昔は農家も腕の良い出面さんが毎年来てくれるようにと待遇面にはとても気を付けていて、10時と3時のオヤツ用に出すお菓子とジュースを店に大量注文したり余所よりグレードを上げたり、作業終わりの慰安に温泉や近場の観光地へ泊まり込みで行ったり。賃金も能力次第で出来るだけ上乗せしていた様です。なのでこの辺でも普段は普通の家のお祖母さんなのに農繁期だけプロの出面さんとして忙しく働いて、終わると慰安で温泉旅行に行くのが楽しみでという方も多く、みなさんその仕事に誇りを持っていました。農家側も雇っていると言うよりも「来てもらっている」と言うスタンスで、あくまでも雇い人として扱う農家やその家族だと賃金が良くても扱いが悪いので専属の出面さんが居つかないと言う感じでした。
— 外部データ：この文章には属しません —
-- ==== Sys2Proof/Machine/Visits.lean ====
section
/-! DEFINITION. The commands of chapter 4: visits, the account table's reads and frames. -/

namespace Sys2Proof.Machine

/-- R66: the checks of OPEN_MANUAL_VISIT. -/
def State.manualChecks (s : State) (m hours : U32) : List (Bool × Reason) :=
  [(m != 0 && (hours == 0xFFFFFFFF || decide (hours.toNat ≤ Config.hoursMax)), .range),
   (!s.cfg.fault, .configFault), (!s.link.dupStation, .shutdown),
   (s.laneOpen && s.visit.state == .none, .state), (!s.shownByPeer m, .tagInUse)]

/-- R66: the last visit outcome a refusal leaves. -/
def refusedOutcome (r : Reason) (old : Option VisitOutcome) : Option VisitOutcome :=
  match r with
  | .tagInUse => some .tagInUse
  | .configFault => some .configFault
  | .shutdown => some .duplicateStation
  | _ => old

/-- R66: an accepted manual visit enters QUERYING. -/
def State.openManual (s : State) (m hours : U32) : State :=
  { s with
    visit :=
      { Visit.reset with
        state := .identifying, origin := some .manual, machineId := some m,
        hours := optU32 hours, lastOutcome := s.visit.lastOutcome } }.enterQuerying

/-- R66: the rule of OPEN_MANUAL_VISIT. -/
def State.manualRule (s : State) (m hours : U32) : State × Answer :=
  match firstFailure (s.manualChecks m hours) with
  | some r =>
    ((s.modVisit fun v => { v with lastOutcome := refusedOutcome r v.lastOutcome }).raise .visit,
     .refused r)
  | none => ((s.openManual m hours).settle s, .done [])

/-- OPEN_MANUAL_VISIT, R66. -/
def execOpenManualVisit (m hours : U32) (s : State) : Result :=
  .next (s.request 0x06 8 fun s => s.manualRule m hours)

/-- CLOSE_VISIT, R72. -/
def execCloseVisit (s : State) : Result :=
  .next (s.request 0x07 0 fun s =>
    guarded [(s.visit.state != .none, .state)] s ((s.endVisit .closed).settle s, .done []))

/-- READ_VISIT, R61, R76. -/
def execReadVisit (s : State) : Result :=
  .next (s.readRequest 0x08 0 fun s => s.visit.items ++ s.tag.items)

/-- READ_ACCOUNT, R76. -/
def execReadAccount (m : U32) (s : State) : Result :=
  .next (s.readRequest 0x0D 4 fun s => s.accounts.foundItems (s.accounts.find m))

/-- READ_ACCOUNT_AT, R76. -/
def execReadAccountAt (position : Byte) (s : State) : Result :=
  .next (s.request 0x0E 1 fun s =>
    guarded [(decide (position.toNat < Config.accountPositions), .range)] s
      (s, .done (s.accounts.positionItems (s.accounts.at? position.toNat))))

/-- QUERY_TIMER_EXPIRY, R71. -/
def execQueryTimerExpiry (s : State) : Result :=
  .next
    (if s.visit.state = .querying ∧ s.visit.queryT.isSome then s.openVisit.settle s else s)

/-- IDLE_TIMER_EXPIRY, R72. -/
def execIdleTimerExpiry (s : State) : Result :=
  .next
    (if s.visit.state = .opened ∧ s.visit.idleT.isSome then
      (s.endVisit .idleTimeout).settle s
    else s)

/-- R79: a summary of a station: dropped unless its sequence is above the last one. -/
def State.takeSummary (s : State) (p : Station) (f : SummaryFields) : State :=
  if f.seq.toNat ≤ s.accounts.lastSummary[p].toNat then s
  else
    (s.modAccounts fun a => { a with lastSummary := put a.lastSummary p f.seq }).applySummary f

/-- FILL_SUMMARY_TAKEN, R79. -/
def execFillSummaryTaken (s : State) : Result :=
  .next (s.takeFrame 4 fun p l s => s.takeSummary p (summaryOf l))

/-- R70: an account query is answered when the machine is held, in two frames (R189). -/
def State.answerQuery (s : State) (m : U32) : State :=
  match s.accounts.find m with
  | none => s
  | some (_, a) => s.modLink fun l => (l.offer (.reply1 a)).offer (.reply2 a)

/-- ACCOUNT_QUERY_TAKEN, R70. -/
def execAccountQueryTaken (s : State) : Result :=
  .next (s.takeFrame 5 fun _ l s => s.answerQuery (u32At l 0))

/-- ACCOUNT_REPLY_TAKEN, R69. -/
def execAccountReplyTaken (s : State) : Result :=
  .next (s.takeFrame 6 fun p l s => s.applyReply p l)

end Sys2Proof.Machine
end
今は農協派遣型の出面だと固定給ですから派遣先の作業で適度に手を抜く人も居るらしく、農家の娘であり親戚の農家の手伝いにも慣れている私の母が一時期実家がある地元農協の派遣の出面をしていましたが、一緒に働く人によっては真面目に働く人が損をしてると感じたそうで、今やプロ意識を持つ出面さんは絶滅危惧種の様な存在の様です・・・。
ばんざいうさぎ
2016/02/11(木) 17:22:16
すみません、訂正です・・・。
出面さんの種類分けで、
誤)昔ながらの出面さんは「農家で」代々の付き合いがある人が多く
ではなく、
正)昔ながらの出面さんは「農家と」代々の付き合いがある人が多く
です。
賀茂川
2016/02/12(金) 23:34:45
[[解決]]
ばんざいうさぎさん 素晴らしいご回答をありがとうございます。
まさしく目から鱗です。出面さんと言われて、地元京都府内の宇治茶の里でも季節にはお茶摘み娘が大活躍します。ご近所のおばちゃんとか、畑専属のようなお馴染みさんが多いようです。
広大な畑で、芽かきなんて出来っこないと思いこんでいたわが身が恥ずかしいです。ありがとうございました。ご丁寧なご回答を賜りましたこと、心から感謝申し上げます。